Biotech Teams Up with Nanotech
Imagine swallowing a pill containing microscopic magnets. After these “magnetic nanoparticles” make their way to the stomach, they are absorbed into the bloodstream to uncover disease associated proteins and other molecules. Envision these tiny explorers relaying their findings to a band worn discretely on your wrist.
The potential to identify disease early with nanoparticles, rather than later with more conventional technologies, is a game changer. In fact, Google X’s (Mountain View, CA) life sciences arm announced this very vision last fall. While the details of the plan are not public knowledge, their goal is to make this type of nanotech available in five years.
Nanotechnology is defined as the understanding and control of matter at an extremely small scale, and pairing it with biotechnology makes for some powerful possibilities. In this WEEKLY we’ll take a look at a few applications a little less secretive than Google’s nanoscale disease detectives.
A 3D cancer vaccine released from nanomaterials is in the works at the Harvard Weiss Institute for Biological Engineering (Cambridge, MA). It builds upon the concept behind Dendreon’s (Seattle, Washington) personalized prostate cancer immunotherapy Provenge.
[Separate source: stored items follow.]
/-- R53, R100, R218, R220, R235-R239, R324: a job starts when nothing before it meets it and its issuer's stores are home; it
reads ahead whole aligned words of its sources and writes them to their places (log 46), as much at a time as the oracle says (log
5); once its writes are acknowledged it fills its registers, and once they are announced it ends, and those who wait for it go on;
a drain writes its tile's scaled sums, then, once they are acknowledged, its status word, and then is complete (that its three
parts wait for the acknowledgements of all its homes is the model's reading: log 45); an outbound element arrives at its peer and
leaves its queue on acceptance, or its router drops it where the firewall word names another partition (R300); a job of a stream
gives or takes elements. -/
def Obligations.JobsAndStreams : Prop :=
  (∀ (s : State) (ck i : Nat) (j : Job), s.job ck i = some j →
    let ended := fun (t : State) (cause : Nat) =>
      let e := { j with done := true, doneAt := s.clock, cause := if j.cause = 0 then cause else j.cause, fillsOut := [] }
      t.job ck i = some e ∧ (∀ x ∈ (t.cluster ck).feet, x.id ≠ j.id) ∧
      ((s.slots.map (·.1)).Nodup → ∀ k q d x, clusterOf k = ck → (s.slot k).park = some q →
        q.wait = .jobDone (Fin.ofNat 16 i) → q.rest = .finish [.g d x] →
        (t.slot k).park = some { q with rest := .finish [.g d e.status], arrived := true })
    (s.ev = some (.jobStart ck i) → j.started = false → j.done = false → s.footFree ck j.id = true →
      s.issuerHome j.k j.id = true → exec .jobStart s = .next (s.modJob ck i fun j => { j with started := true })) ∧
    (∀ cause, s.ev = some (.jobEndEarly ck i cause) → j.done = false → ∃ t, exec .jobEndEarly s = .next t ∧ ended t cause) ∧
    (s.ev = some (.jobComplete ck i) → i < 16 → j.started = true → j.done = false → j.frozen = false →
      (j.bytes < j.total → exec .jobComplete s = .next (s.choose.2.moveJob ck i (2 * j.total + 2)
        (if s.choose.1 = 0 then j.total else 8 * s.choose.1))) ∧
      (j.total ≤ j.bytes → j.filled = false → s.jobAcked j.id = false → exec .jobComplete s = .next s) ∧
      (j.total ≤ j.bytes → j.filled = false → s.jobAcked j.id = true → ∃ t, exec .jobComplete s = .next t ∧
        ((∃ r, Sum.inr r ∈ j.dst ∧ s.fillMay j r = false) → ended t 7) ∧
        ((∀ r, Sum.inr r ∈ j.dst → s.fillMay j r = true) → SameBytes s t ∧
          (∃ e, t.job ck i = some e ∧ e.filled = true ∧ e.done = false) ∧
          ∀ x ∈ (j.dst.filterMap Sum.getRight?).zip j.vals, ∃ m ∈ t.net, m.k = j.k ∧
            m.kind = .fill x.1.slot x.1.reg x.2 none (some (ck, i)))) ∧
      (j.total ≤ j.bytes → j.filled = true → j.fillsOut = [] → s.jobSeen j.id = false → exec .jobComplete s = .next s) ∧
      (j.total ≤ j.bytes → j.filled = true → j.fillsOut = [] → s.jobSeen j.id = true →
        ∃ t, exec .jobComplete s = .next t ∧ ended t 0))) ∧
  (∀ (s : State) (ck i fuel budget : Nat) (j : Job), s.job ck i = some j → j.done = false → budget ≠ 0 → j.bytes < j.total →
    (∀ n u, s.jobStep ck i j budget = .on n u → s.moveJob ck i (fuel + 1) budget = u.moveJob ck i fuel (budget - n)) ∧
    (∀ e u, s.jobStep ck i j budget = .ends e u → s.moveJob ck i (fuel + 1) budget = u.endJob ck i e) ∧
    (∀ u, s.jobStep ck i j budget = .waits u → s.moveJob ck i (fuel + 1) budget = u)) ∧
  (∀ (s s1 : State) (ck i budget a key o : Nat) (j : Job) (c : Chunk), s.job ck i = some j →
    partAt partLen j.dst j.bytes = some (.inl c, o) → s.jobPlace j c o = .ok a key s1 →
    let need := min (8 - a % 8) (c.len - o)
    (need ≤ j.buf.length → s1.heldBySerial (a / 64) = true → s.jobStep ck i j budget = .waits s1) ∧
    (need ≤ j.buf.length → s1.heldBySerial (a / 64) = false → ∃ n t, s.jobStep ck i j budget = .on n t ∧
      n ≤ j.buf.length ∧ n ≤ c.len - o ∧ n ≤ 64 - a % 64 ∧ ((a + n) % 8 = 0 ∨ n = c.len - o) ∧
      Wrote s1 t key (cellsAt a (j.buf.take n)) ∧ t.job ck i = some { j with bytes := j.bytes + n, buf := j.buf.drop n }) ∧
    (j.buf.length < need → j.op = 1 → s.jobStep ck i j budget =
      .on 0 (s1.modJob ck i fun j => { j with buf := j.buf ++ List.replicate (min 64 (j.total - (j.bytes + j.buf.length))) 0 })) ∧
    ∀ c' o' a' key' s2, j.buf.length < need → j.op ≠ 1 → partAt Chunk.len j.src (j.bytes + j.buf.length) = some (c', o') →
      s1.jobPlace j c' o' = .ok a' key' s2 →
      (∀ e, s2.badLine key' (a' / 64) = some e → s.jobStep ck i j budget = .ends e (s2.verify key' (a' / 64))) ∧
      (s2.badLine key' (a' / 64) = none → ∃ n, s.jobStep ck i j budget = .on 0 (s2.modJob ck i fun j =>
          { j with buf := j.buf ++ s2.bytesAt key' a' n }) ∧
        n ≤ c'.len - o' ∧ n ≤ 64 - a' % 64 ∧ ((a' + n) % 8 = 0 ∨ n = c'.len - o'))) ∧
  (∀ (s : State) (ck c id : Nat) (dj : DrainJob), s.ev = some (.jobComplete ck (16 + id)) → c ∈ coresIn ck →
    (∀ c' ∈ coresIn ck, c' ≠ c → (s.slice c').drains.find? (·.d.id == id) = none) →
    (s.slice c).drains.find? (·.d.id == id) = some dj → s.footFree ck id = true → s.issuerHome dj.d.k id = true →
    s.jobAcked id = true → s.statHeld c = false → ∀ d, s.drainNow dj.d = .ok d → s.chunksHeld (d.rows.flatten ++ d.stat) = false →
    let rows := d.rows.flatten
    let bad := dj.tile.bad.orElse fun _ => s.chunkPoison (d.scales ++ d.codes.getD [] ++ if d.add then rows else [])
    let scale := fun (j : Nat) => ofBytes (((s.chunkBytes d.scales).drop (2 * j)).take 2)
    let code := fun (j : Nat) => if d.codes.isSome then ((s.chunkBytes (d.codes.getD [])).getD j 127).toNat else 127
    let old := if d.add then s.chunkBytes rows else []
    let out := (List.range 512).map fun n => drainStep (dj.tile.cells.toArray.getD n 0).toNat (code (n / 32)) (scale (n % 32))
      (ofBytes ((old.drop (4 * n)).take 4))
    let w := jobMark d.id
    (dj.stat = none → ∃ t, exec .jobComplete s = .next t ∧
      t.mem = (if bad.isSome then s else s.putChunks w none rows (out.flatMap fun o => toBytes 4 o.1)).mem ∧
      (t.slice c).drains.find? (·.d.id == id) = some { dj with
        stat := some (drainStatus c d dj.tile (AFlags.union (out.map (·.2))) bad, false) }) ∧
    (∀ st, dj.stat = some (st, false) → ∃ t, exec .jobComplete s = .next t ∧
      t.mem = (s.putChunks w none d.stat (toBytes 8 st)).mem ∧
      (t.slice c).drains.find? (·.d.id == id) = some { dj with stat := some (st, true) }) ∧
    ∀ st, dj.stat = some (st, true) → s.statAt c = none → d.refs = [] → ∃ t, exec .jobComplete s = .next t ∧ SameBytes s t ∧
      (t.slice c).done = (s.slice c).done + 1 ∧ (∀ x ∈ (t.slice c).drains, x.d.id ≠ id) ∧ ∀ x ∈ (t.cluster ck).feet, x.id ≠ id) ∧
  (∀ (s : State) (c k : Nat) (q : Fin 8) (b : QBind), s.binding c q.val = some (k, b) → b.eng = false →
    (∀ x, s.ev = some (.streamElementArrival c q.val) → b.outbound = true → (s.queueAt c q.val)[(s.core c).taken[q]]? = some x →
      (b.pcore, b.pq) ≠ (c, q) → (s.queueAt b.pcore b.pq.val).length < 16 →
      s.mayTo (clusterOfCore c) (clusterOfCore b.pcore) = true →
      (s.admits (s.pidOf (clusterOfCore c)) (clusterOfCore b.pcore) none = true → ∃ t, exec .streamElementArrival s = .next t ∧
        SameBytes s t ∧ t.queueAt b.pcore b.pq.val = s.queueAt b.pcore b.pq.val ++ [x] ∧
        t.queueAt c q.val = s.queueAt c q.val ∧ (t.core c).taken[q] = (s.core c).taken[q] + 1) ∧
      (s.admits (s.pidOf (clusterOfCore c)) (clusterOfCore b.pcore) none = false → ∃ t, exec .streamElementArrival s = .next t ∧
        SameBytes s t ∧ t.queueAt b.pcore b.pq.val = s.queueAt b.pcore b.pq.val ∧
        t.queueAt c q.val = (s.queueAt c q.val).eraseIdx (s.core c).taken[q] ∧ (t.core c).taken[q] = (s.core c).taken[q])) ∧
    (s.ev = some (.streamElementAccept c q.val) → (s.core c).taken[q] ≠ 0 →
      ∃ t, exec .streamElementAccept s = .next t ∧ SameBytes s t ∧ t.queueAt c q.val = (s.queueAt c q.val).tail ∧
        (t.core c).taken[q] = (s.core c).taken[q] - 1)) ∧
  (∀ (s : State) (c k i : Nat) (q : Fin 8) (b : QBind) (j : Job), s.binding c q.val = some (k, b) → b.eng = true →
    s.streamJob c q.val = some (i, j) → s.job (clusterOfCore c) i = some j →
    let w := if j.wide then 128 else 8
    (s.ev = some (.streamElementArrival c q.val) → b.outbound = false → (s.queueAt c q.val).length < 16 → w ≤ j.buf.length →
      ∃ t, exec .streamElementArrival s = .next t ∧ SameBytes s t ∧
        t.queueAt c q.val = s.queueAt c q.val ++ [BitVec.ofNat 1024 (ofBytes (j.buf.take w))] ∧
        t.job (clusterOfCore c) i = some { j with bytes := j.bytes + w, buf := j.buf.drop w }) ∧
    ∀ x rest, s.ev = some (.streamElementAccept c q.val) → b.outbound = true → s.queueAt c q.val = x :: rest →
      j.buf.length < 8 → j.bytes + j.buf.length < j.total →
      ∃ t, exec .streamElementAccept s = .next t ∧ SameBytes s t ∧ t.queueAt c q.val = rest ∧
        t.job (clusterOfCore c) i = some { j with buf := j.buf ++ toBytes w x.toNat })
3D vaccines are micro-sized silica rods suspended in liquid, injected under the skin, and once inside, the rods reassemble into a three-dimensional structure. The silica rods contain nano-sized pores loaded with a combination of chemical messengers and antigens meant to attract and activate dendritic cells. The freshly activated dendritic cells diffuse out of the structure, circulate throughout the body, and alert the immune system when they encounter a hit (think cancer cell or pathogen).
3D vaccines can be quickly modified to target different disease antigens by simply changing the load in the nanopores of the silica rods—imagine that speed and flexibility during epidemics and pandemics. To date mice testing has shown significant delayed tumor growth.
MagForce’s (Berlin, Germany) NanoTherm is approved by the EMA to treat gliablastoma and sights are set on a future FDA approval. NanoTherm is a highly specific solid tumor treatment and is classified as a “ferrofluid”—a liquid that reacts to the presence of a magnetic field. The water contained iron oxide nanoparticles are the actual component of the therapy that reacts to the magnetic field.
NanoTherm is injected directly into a tumor and the location subjected to a magnetic field. Iron oxide nanoparticles convert the magnetic energy into heat, which is enough to either kill the tumor directly or to increase the tumor’s sensitivity to other treatments such as chemotherapy. MagForce is conducting clinical trials for prostate cancer in both the U.S. and E.U.
Cocktail Fodder: Tiny Doctors
A nanotechnology lecture given in 1959, called There’s Plenty of Room at the Bottom, may have very well spurred the idea of nanomedicine. The idea of swallowing a “tiny doctor” to work on individual cells in the body certainly brightened the eyes of science fiction writers at the time. Today, the roots of the field are credited to the lecturer—Nobel Prize winning physicist Richard Feynman.
Nanocombo: Particles and Antibodies
Another magnetic nanoparticle approach to treating cancer is in development at Bay Area biotech Accurexa. Instead of targeting solid tumors, their aim is to “mop up” circulating tumor cells (CTCs). CTCs are cancer cells splintered off from a tumor that circulate in the bloodstream and may lead to metastasis. Antibodies (specific to the CTCs) attached to magnetic nanoparticles are injected into a patient prior to surgery. The concept: the antibody locks onto the CTC and the magnetic nanoparticle reacts to a magnet and corrals the CTCs into one site. A magnetic field is exacted on the congregated nanoparticles, where heat destroys the CTCs. Plans are in the works for a clinical trial in breast cancer patients undergoing surgery.